-- What you should do --
Report the number of lines in the records below that contain the word "then", and nothing more.

────

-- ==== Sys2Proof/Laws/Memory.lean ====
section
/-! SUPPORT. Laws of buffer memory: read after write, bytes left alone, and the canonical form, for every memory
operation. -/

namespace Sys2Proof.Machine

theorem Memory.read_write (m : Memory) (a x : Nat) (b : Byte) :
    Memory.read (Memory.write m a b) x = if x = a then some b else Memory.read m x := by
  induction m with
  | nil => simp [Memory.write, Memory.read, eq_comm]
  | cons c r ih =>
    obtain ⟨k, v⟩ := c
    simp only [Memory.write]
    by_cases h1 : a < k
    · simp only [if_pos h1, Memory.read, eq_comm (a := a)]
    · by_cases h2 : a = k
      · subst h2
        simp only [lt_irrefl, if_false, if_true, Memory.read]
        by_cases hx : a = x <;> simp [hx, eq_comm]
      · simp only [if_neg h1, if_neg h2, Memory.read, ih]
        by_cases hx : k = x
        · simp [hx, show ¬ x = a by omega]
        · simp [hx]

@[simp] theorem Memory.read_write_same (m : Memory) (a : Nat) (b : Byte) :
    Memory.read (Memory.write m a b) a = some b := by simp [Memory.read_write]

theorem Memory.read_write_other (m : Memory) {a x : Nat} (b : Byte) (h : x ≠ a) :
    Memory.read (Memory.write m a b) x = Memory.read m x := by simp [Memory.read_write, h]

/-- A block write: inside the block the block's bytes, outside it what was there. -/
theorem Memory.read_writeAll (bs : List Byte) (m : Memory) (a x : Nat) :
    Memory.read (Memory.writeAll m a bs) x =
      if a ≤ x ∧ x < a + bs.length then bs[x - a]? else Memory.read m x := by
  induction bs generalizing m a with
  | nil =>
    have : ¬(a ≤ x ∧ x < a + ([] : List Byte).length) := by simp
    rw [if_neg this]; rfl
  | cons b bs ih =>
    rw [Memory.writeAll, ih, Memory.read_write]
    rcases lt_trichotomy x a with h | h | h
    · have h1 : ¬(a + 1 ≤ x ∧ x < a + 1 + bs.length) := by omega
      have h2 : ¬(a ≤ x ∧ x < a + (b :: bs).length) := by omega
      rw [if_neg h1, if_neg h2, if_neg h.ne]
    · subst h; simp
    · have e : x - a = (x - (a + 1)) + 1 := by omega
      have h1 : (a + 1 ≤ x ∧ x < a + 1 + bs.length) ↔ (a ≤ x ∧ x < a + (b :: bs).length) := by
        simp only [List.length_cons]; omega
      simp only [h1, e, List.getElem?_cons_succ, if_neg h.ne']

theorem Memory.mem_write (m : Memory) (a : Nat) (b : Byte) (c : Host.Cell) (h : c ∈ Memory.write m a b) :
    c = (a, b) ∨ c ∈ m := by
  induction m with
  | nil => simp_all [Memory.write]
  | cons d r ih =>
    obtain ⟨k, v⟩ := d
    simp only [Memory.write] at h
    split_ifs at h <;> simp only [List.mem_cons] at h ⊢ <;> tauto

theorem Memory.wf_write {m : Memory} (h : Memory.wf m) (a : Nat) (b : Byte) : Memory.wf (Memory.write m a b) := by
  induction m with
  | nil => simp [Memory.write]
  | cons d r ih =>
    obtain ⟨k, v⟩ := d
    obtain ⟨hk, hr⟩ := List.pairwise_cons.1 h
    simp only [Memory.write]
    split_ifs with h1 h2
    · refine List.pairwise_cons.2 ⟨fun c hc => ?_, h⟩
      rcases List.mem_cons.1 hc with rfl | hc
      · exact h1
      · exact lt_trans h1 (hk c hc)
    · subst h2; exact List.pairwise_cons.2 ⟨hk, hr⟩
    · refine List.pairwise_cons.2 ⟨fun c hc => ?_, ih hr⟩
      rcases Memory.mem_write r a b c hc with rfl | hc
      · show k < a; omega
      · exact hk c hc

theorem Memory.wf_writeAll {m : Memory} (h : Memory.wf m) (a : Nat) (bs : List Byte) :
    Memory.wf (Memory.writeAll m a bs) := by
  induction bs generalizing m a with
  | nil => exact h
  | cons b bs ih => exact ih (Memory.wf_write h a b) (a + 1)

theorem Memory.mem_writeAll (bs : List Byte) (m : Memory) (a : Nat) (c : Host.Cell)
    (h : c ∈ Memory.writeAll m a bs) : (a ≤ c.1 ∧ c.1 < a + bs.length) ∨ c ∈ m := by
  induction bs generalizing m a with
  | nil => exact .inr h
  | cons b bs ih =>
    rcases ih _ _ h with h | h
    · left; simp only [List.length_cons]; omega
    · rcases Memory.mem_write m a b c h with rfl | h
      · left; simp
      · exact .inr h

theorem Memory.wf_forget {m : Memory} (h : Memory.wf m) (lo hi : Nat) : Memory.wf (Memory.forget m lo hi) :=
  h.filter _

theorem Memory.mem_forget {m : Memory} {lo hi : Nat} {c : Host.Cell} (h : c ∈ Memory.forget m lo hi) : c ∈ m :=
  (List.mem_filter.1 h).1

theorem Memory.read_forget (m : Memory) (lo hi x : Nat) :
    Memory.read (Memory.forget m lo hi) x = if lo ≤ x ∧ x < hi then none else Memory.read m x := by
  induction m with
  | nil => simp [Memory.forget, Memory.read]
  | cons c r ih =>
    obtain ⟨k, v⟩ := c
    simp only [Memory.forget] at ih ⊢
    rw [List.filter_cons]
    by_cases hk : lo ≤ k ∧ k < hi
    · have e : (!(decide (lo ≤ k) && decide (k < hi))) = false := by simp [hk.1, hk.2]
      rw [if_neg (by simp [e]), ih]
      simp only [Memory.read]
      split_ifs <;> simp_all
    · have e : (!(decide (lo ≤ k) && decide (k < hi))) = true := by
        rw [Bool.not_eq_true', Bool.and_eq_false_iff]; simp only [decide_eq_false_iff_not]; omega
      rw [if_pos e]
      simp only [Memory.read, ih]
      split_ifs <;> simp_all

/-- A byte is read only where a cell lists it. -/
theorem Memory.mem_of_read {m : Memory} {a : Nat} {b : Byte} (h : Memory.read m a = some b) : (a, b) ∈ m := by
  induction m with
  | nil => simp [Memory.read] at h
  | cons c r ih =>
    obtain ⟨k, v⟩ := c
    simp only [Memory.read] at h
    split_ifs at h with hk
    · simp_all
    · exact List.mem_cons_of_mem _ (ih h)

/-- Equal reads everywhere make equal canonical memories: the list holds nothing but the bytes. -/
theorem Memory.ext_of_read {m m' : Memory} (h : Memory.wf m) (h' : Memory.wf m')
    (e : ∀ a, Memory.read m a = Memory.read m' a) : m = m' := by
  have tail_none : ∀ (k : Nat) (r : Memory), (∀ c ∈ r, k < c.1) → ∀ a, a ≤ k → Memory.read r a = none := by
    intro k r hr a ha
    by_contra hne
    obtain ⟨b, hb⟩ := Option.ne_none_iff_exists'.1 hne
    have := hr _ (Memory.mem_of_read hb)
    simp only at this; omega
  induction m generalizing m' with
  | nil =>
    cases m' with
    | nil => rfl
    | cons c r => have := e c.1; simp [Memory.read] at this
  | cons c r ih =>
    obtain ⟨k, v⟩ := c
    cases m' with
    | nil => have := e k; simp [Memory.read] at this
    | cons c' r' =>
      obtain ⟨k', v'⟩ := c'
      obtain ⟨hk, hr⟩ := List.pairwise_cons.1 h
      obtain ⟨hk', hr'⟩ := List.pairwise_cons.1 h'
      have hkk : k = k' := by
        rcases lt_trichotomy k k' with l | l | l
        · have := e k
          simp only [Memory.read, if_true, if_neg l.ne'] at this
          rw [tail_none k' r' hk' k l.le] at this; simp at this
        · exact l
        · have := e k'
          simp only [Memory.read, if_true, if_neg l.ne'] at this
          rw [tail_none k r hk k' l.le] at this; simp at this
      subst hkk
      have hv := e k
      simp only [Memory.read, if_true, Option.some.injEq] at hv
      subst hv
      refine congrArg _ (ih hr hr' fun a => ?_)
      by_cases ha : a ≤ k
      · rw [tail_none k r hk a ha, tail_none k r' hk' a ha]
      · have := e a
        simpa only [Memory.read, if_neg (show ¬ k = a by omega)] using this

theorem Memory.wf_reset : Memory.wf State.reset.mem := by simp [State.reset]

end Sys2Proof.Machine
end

────

-- Task output --
3